Der Aushang am schwarzen Brett lässt dich stutzen. Der Gebetskreis lädt zu Kaffee und Kuchen. Als du überpünktlich Raum 103 erreichst staunst du erneut. Auf dem Flur warten schon einige Indie-Jünger, darunter etliche weibliche. Sie tragen diese konservative Schuluniform mit weißen Kniestrümpfen, und die haben dich schon immer ein bißchen spitz gemacht. Jetzt nur nicht auf falsche Gedanken kommen. Nicht den Anlass aus den Augen verlieren.
Die Jungs haben ihre Krawatten locker sitzen und wackeln ständig mit ihren Köpfen, um die Haare aus dem Gesicht zu schütteln. Popfrisuren sind halt schwer zu bändigen. Gebetsbücher siehst du keine. Wie aus dem Nichts bildet sich eine Gasse und John Darnielle erscheint. Der Indie-Prediger steckt also dahinter. Du erkennst ihn nur am „Mountain Goats“-T-Shirt. Seine jahrelange Erfahrung zeichnet sich durch einen Buckel aus. Die Heavy Metal-Geschichten und Schundromane haben nun der Bibel Platz gemacht. 12 Bibelstellen werden vertont. Du köpfst vor Beginn dein mitgebrachtes Weihwasser.
Alle versammeln sich nun im Seminarraum. Auf dem harten Fußboden ist für jeden Platz. John Darnielle schreitet mit seiner akustischen Gitarre durch die Menge und singt seine besinnlichen Reime. Die Anwesenden fühlen sich beschmutzt, fühlen sich schuldig in allen Sinnen der Anklagen. Einige beichten still und schwören allem Bösen ab. Sex ohne Liebe, Neid oder Habgier. Pfui!
Heimlich versuchst du den hockenden Mädchen unter den Rock zu gucken. Die Tür fliegt auf und Owen Pallett schwebt im Schneeziegen-Kostüm herein und verteilt seine Streicherarrangements wie Hostien unter die Leute. Nun weinen einige und schämen sich ihrer Sünden. Du betest für sie. Das verstimmte Schulpiano wird von einer Tutorin bedient. John Darnielle lächelt und phrasiert Emphase, die sogar durch deinen Angora-Pulli dringt.
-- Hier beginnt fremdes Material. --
/-- The accumulator tag of a format (R270): 1 F32, 2 SI32, 3 F64. -/
def matTag (t : Nat) : Nat := if t ≤ 3 then 2 else if t = 13 then 3 else 1

/-! ### Elements and scales (R268, R273, R274) -/

def Core.tile (c : Core) (t : Nat) : Tile := look {} c.tiles t
def Core.acc (c : Core) (a : Nat) : AccT := look {} c.accs a
def Core.setTile (c : Core) (t : Nat) (x : Tile) : Core := { c with tiles := put {} c.tiles t x }
def Core.setAcc (c : Core) (a : Nat) (x : AccT) : Core := { c with accs := put {} c.accs a x }

/-- Element (i, k) of a tile, as the bits of its type. -/
def Tile.elem (t : Tile) (i k : Nat) : Nat := (look 0 t.el (256 * i + k)).toNat

/-- A scale of row r for element k (R273): 1 without block scales; none for a NaN. -/
def Tile.scaleAt (t : Tile) (r k : Nat) : Option (Nat × Int) :=
  let ty := cfgType t.cfg
  if isBlock ty then scaleOf ty (look (0 : Byte) t.scale (16 * r + k / 32)).toNat t.bias.toInt else some (1, 0)

/-- Element (r, k) times its scale, exactly (R272). -/
def Tile.scaled (t : Tile) (r k : Nat) : FV :=
  match fmtOf (cfgType t.cfg), t.scaleAt r k with
  | some f, some (m, e) => (match unpack f (t.elem r k) with | .fin neg n g => .fin neg (n * m) (g + e) | v => v)
  | _, _ => .nan false

/-- Some element or scale of row r is poisoned (R274). -/
def Tile.rowBad (t : Tile) (r : Nat) : Bool :=
  t.bad.any (fun e => e.1 / 256 == r) || (isBlock (cfgType t.cfg) && t.sbad.any (fun e => e.1 / 16 == r))

/-! ### Accumulation (R272) -/

/-- One block of products added into a floating-point accumulator: none where the element becomes a NaN. -/
def accBlock (f : Fmt) (kb : Nat) (acc : Nat) (ps : List (FV × FV)) : Option Nat :=
  if kb = 1 then
    let r := (fusedSum f 0 false ps (unpack f acc)).1
    if (unpack f r).isNan then none else some r
  else
    let prods := ps.map (fun p => prodOf p.1 p.2)
    if prods.any (·.isNone) then none
    else match sumOf 0 (prods.filterMap id) with
      | none => none
      | some (_, v) =>
        let s := match v with
          | .fin neg n e => (roundTo fF32 0 false false neg n e).1
          | .inf neg => infPat fF32 neg
          | .nan _ => nanPat fF32
        let r := (fAdd fF32 0 false (unpack fF32 acc) (unpack fF32 s)).1
        if (unpack fF32 r).isNan then none else some r

/-- The blocks along K, ascending (R272). -/
def accFloat (f : Fmt) (kb : Nat) (prod : Nat → FV × FV) (k : Nat) : Nat → Nat → Nat → Option Nat
  | 0, _, acc => some acc
  | n + 1, k0, acc =>
    if k ≤ k0 then some acc
    else match accBlock f kb acc ((List.range (min kb (k - k0))).map (fun i => prod (k0 + i))) with
      | none => none
      | some a => accFloat f kb prod k n (k0 + kb) a

/-- The same for integers: wrapping, or saturated after each block (R272). -/
def accInt (sat : Bool) (kb : Nat) (prod : Nat → Int) (k : Nat) : Nat → Nat → Int → Int
  | 0, _, acc => acc
  | n + 1, k0, acc =>
    if k ≤ k0 then acc
    else
      let s := acc + ((List.range (min kb (k - k0))).map (fun i => prod (k0 + i))).foldl (· + ·) 0
      accInt sat kb prod k n (k0 + kb) (if sat then satInt 7 s else (BitVec.ofInt 32 s).toInt)

/-- The format of an accumulator's tag; SI32 is not one. -/
def tagFmt (tag : Nat) : Fmt := if tag = 3 then fF64 else fF32

/-- One accumulator element after an operation (R272): row i of A, where it is given, against row j of B. -/
def accElem (a b : Tile) (row : Option Nat) (j : Nat) (sat : Bool) (old : W64) : W64 :=
  let ta := cfgType a.cfg
  let tb := cfgType b.cfg
  let k := cfgCols a.cfg
  let tag := matTag ta
  if tag = 2 then
    let av (x : Nat) : Int := match row with | some i => intOf ta (a.elem i x) | none => 0
    zx (BitVec.ofInt 32 (accInt sat (matKb ta) (fun x => av x * intOf tb (b.elem j x)) k (k + 1) 0 (lo32 old).toInt))
  else
    let f := tagFmt tag
    let av (x : Nat) : FV := match row with | some i => a.scaled i x | none => .fin false 0 0
    let acc := if tag = 3 then old.toNat else (lo32 old).toNat
    w64 ((accFloat f (matKb ta) (fun x => (av x, b.scaled j x)) k (k + 1) 0 acc).getD (nanPat f))

/-- Row `dst` of an accumulator gathers a row of A against every row of B (R272, R274). -/
def accRow (a b : Tile) (row : Option Nat) (sat extra : Bool) (dst : Nat) (c : AccT) : AccT :=
  let rowBad := extra || (match row with | some i => a.rowBad i | none => false)
  (List.range (cfgRows b.cfg)).foldl (fun (c : AccT) j =>
    let k := 64 * dst + j
    { c with el := put 0 c.el k (accElem a b row j sat (look 0 c.el k))
             bad := if rowBad || b.rowBad j then put false c.bad k true else c.bad }) c

/-- The product of two tiles added into an accumulator (R297). -/
def mmaInto (a b : Tile) (sat : Bool) (c : AccT) : AccT :=
  (List.range (cfgRows a.cfg)).foldl (fun c i => accRow a b (some i) sat false i c) { c with tag := matTag (cfgType a.cfg) }

/-- MMAG: gather by row 0 of the index tile and scatter by row 1 (R298). -/
def mmagInto (a b x : Tile) (sat : Bool) (c : AccT) : AccT :=
  (List.range 64).foldl (fun c i =>
    let dst := x.elem 1 i
    let g := x.elem 0 i
    let bad := look false x.bad (256 + i) || look false x.bad i
    if 64 ≤ dst then c else accRow a b (if g < cfgRows a.cfg then some g else none) sat bad dst c)
    { c with tag := matTag (cfgType a.cfg) }

/-! ### Scratch rows (R268, R294) -/

/-- Elements packed into bytes. -/
def packElems (t : Nat) (xs : List Nat) : List Byte :=
  let b := typeBits t
  let g := if b = 6 then 3 else if b < 8 then 1 else b / 8
  let per := g * 8 / b
  (List.range (xs.length / per)).flatMap (fun q =>
    leBytes g (((xs.drop (per * q)).take per).foldr (fun x acc => x + 2 ^ b * acc) 0))

/-- Scratch rows of a tile, and elements of each (R294). -/
def scratchRows (c : BitVec 21) : Nat × Nat := if cfgCol c then (cfgCols c, cfgRows c) else (cfgRows c, cfgCols c)

/-- Bytes of a scratch row. -/
def rowLen (c : BitVec 21) : Nat := (scratchRows c).2 * typeBits (cfgType c) / 8

/-- The tile element that element e of scratch row q is. -/
def tileIdx (c : BitVec 21) (q e : Nat) : Nat := if cfgCol c then 256 * e + q else 256 * q + e

/-- A poisoned byte among those that hold element e. -/
def elemBad (bits_ : Nat) (bs : List Bool) (e : Nat) : Bool :=
  ((bs.drop (e * bits_ / 8)).take ((bits_ + 15) / 8)).zipIdx.any (fun x => x.1 && decide ((e * bits_ / 8 + x.2) * 8 < (e + 1) * bits_))

/-- TLD (R294): every element from scratch, with its poison. -/
def loadTile (s : State) (key pitch : Nat) (t : Tile) : Tile :=
  let ty := cfgType t.cfg
  let n := scratchRows t.cfg
  (List.range n.1).foldl (fun t q =>
    let k := key + q * pitch
    let bs := loadBytes s k (rowLen t.cfg)
    let bad := (List.range (rowLen t.cfg)).map (fun i => isBad s (k + i))
    (List.range n.2).foldl (fun (t : Tile) e =>
      let i := tileIdx t.cfg q e
      { t with el := put 0 t.el i (w64 (elemAt ty bs e)), bad := put false t.bad i (elemBad (typeBits ty) bad e) }) t) t

/-- TST (R294): the scratch rows' bytes, with the poison of their elements. -/
def storeTile (key pitch : Nat) (t : Tile) (s : State) : State :=
  let ty := cfgType t.cfg
  let b := typeBits ty
  let n := scratchRows t.cfg
  (List.range n.1).foldl (fun s q =>
    let idx := (List.range n.2).map (fun e => tileIdx t.cfg q e)
    let bs := packElems ty (idx.map (fun i => (look 0 t.el i).toNat))
    let bad (i : Nat) : Bool := idx.zipIdx.any (fun x => look false t.bad x.1 && decide (x.2 * b < 8 * i + 8) && decide (8 * i < (x.2 + 1) * b))
    storeCells 0 bs.length (bs.mapIdx (fun i x => (key + q * pitch + i, x, !t.bad.isEmpty && bad i))) s) s

/-- TLDS (R295). -/
def loadScales (s : State) (key pitch : Nat) (bias : BitVec 8) (t : Tile) : Tile :=
  let nb := cfgCols t.cfg / 32
  let cells := (List.range (cfgRows t.cfg)).flatMap (fun q => (List.range nb).map (fun i => (16 * q + i, key + q * pitch + i)))
  let t1 := cells.foldl (fun (t : Tile) c =>
    { t with scale := put 0 t.scale c.1 (s.byte c.2), sbad := put false t.sbad c.1 (isBad s c.2) }) t
  if cfgType t.cfg = 25 then { t1 with bias := bias } else t1

/-- A tile with zeroed contents and scale store (R293, R296). -/
def zeroTile (c : BitVec 21) : Tile := { cfg := c }

/-! ### Results (R301, R302) -/

/-- TMOVV's words of lane l (R301). -/
def movvWords (c : AccT) (row col l : Nat) : List LW :=
  let at_ (m : Nat) : W64 × Bool :=
    let r := row + m
    let k := col + l
    if 64 ≤ r ∨ (if c.tag = 3 then 32 else 64) ≤ k then (0, false) else (look 0 c.el (64 * r + k), look false c.bad (64 * r + k))
  if c.tag = 3 then (List.range 4).flatMap (fun m => let x := at_ m; [⟨lo32 x.1, x.2⟩, ⟨hi32 x.1, x.2⟩])
  else (List.range 8).map (fun m => let x := at_ m; ⟨lo32 x.1, x.2⟩)

/-- The pairs of tag and type that TCVT allows (R302). -/
def tcvtOk (tag t : Nat) : Bool :=
  let f := t == 12 || t == 10 || t == 11 || t == 14 || (15 ≤ t && t ≤ 19)
  let i := t ≤ 3 || t == 12 || t == 10 || t == 11
  match tag with
  | 0 => f || i
  | 1 => f
  | 2 => i
  | _ => t == 13 || t == 12

/-- TCVT (R302). -/
def cvtTile (c : AccT) (rm : Nat) (sat : Bool) (t : Tile) : Tile :=
  let ty := cfgType t.cfg
  let src := if c.tag = 2 then 7 else if c.tag = 3 then 13 else if ty ≤ 3 then 7 else 12
  (List.range (cfgRows t.cfg)).foldl (fun t i =>
    (List.range (cfgCols t.cfg)).foldl (fun (t : Tile) j =>
      let k := 64 * i + j
      let x := if c.tag = 0 then 0 else (look 0 c.el k).toNat
      { t with el := put 0 t.el (256 * i + j) (w64 (cvt src ty rm false sat x).1)
               bad := put false t.bad (256 * i + j) (look false c.bad k) }) t) t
Die Mädchen schminken sich ab. Sie wollen wieder natürlich aussehen. Du stiehlst ihre Kajal- und Lippenstifte. Dieses Teufelszeug könnte irgendwann noch mal gold wert sein. John Darnielle und seine Mountain Goats schließen ihren Lower-Point-Vortrag ab. Der Seminarraum bebt vor Glückseligkeit. Du wünschst dir versaute Spielchen mit einigen anwesenden Sünderinnen. Auf einmal ist alles vorbei. Die Massen erheben sich und verlassen das Gotteshaus.
Die Tutorin am Klavier sortiert noch ihre Notenblätter. Du schlenderst zu ihr rüber. Du schaust ihr tief in die Augen. „Lust auf was Verrücktes?“ Sie lächelt und nickt. Geile Zeiten brauchen Anstöße!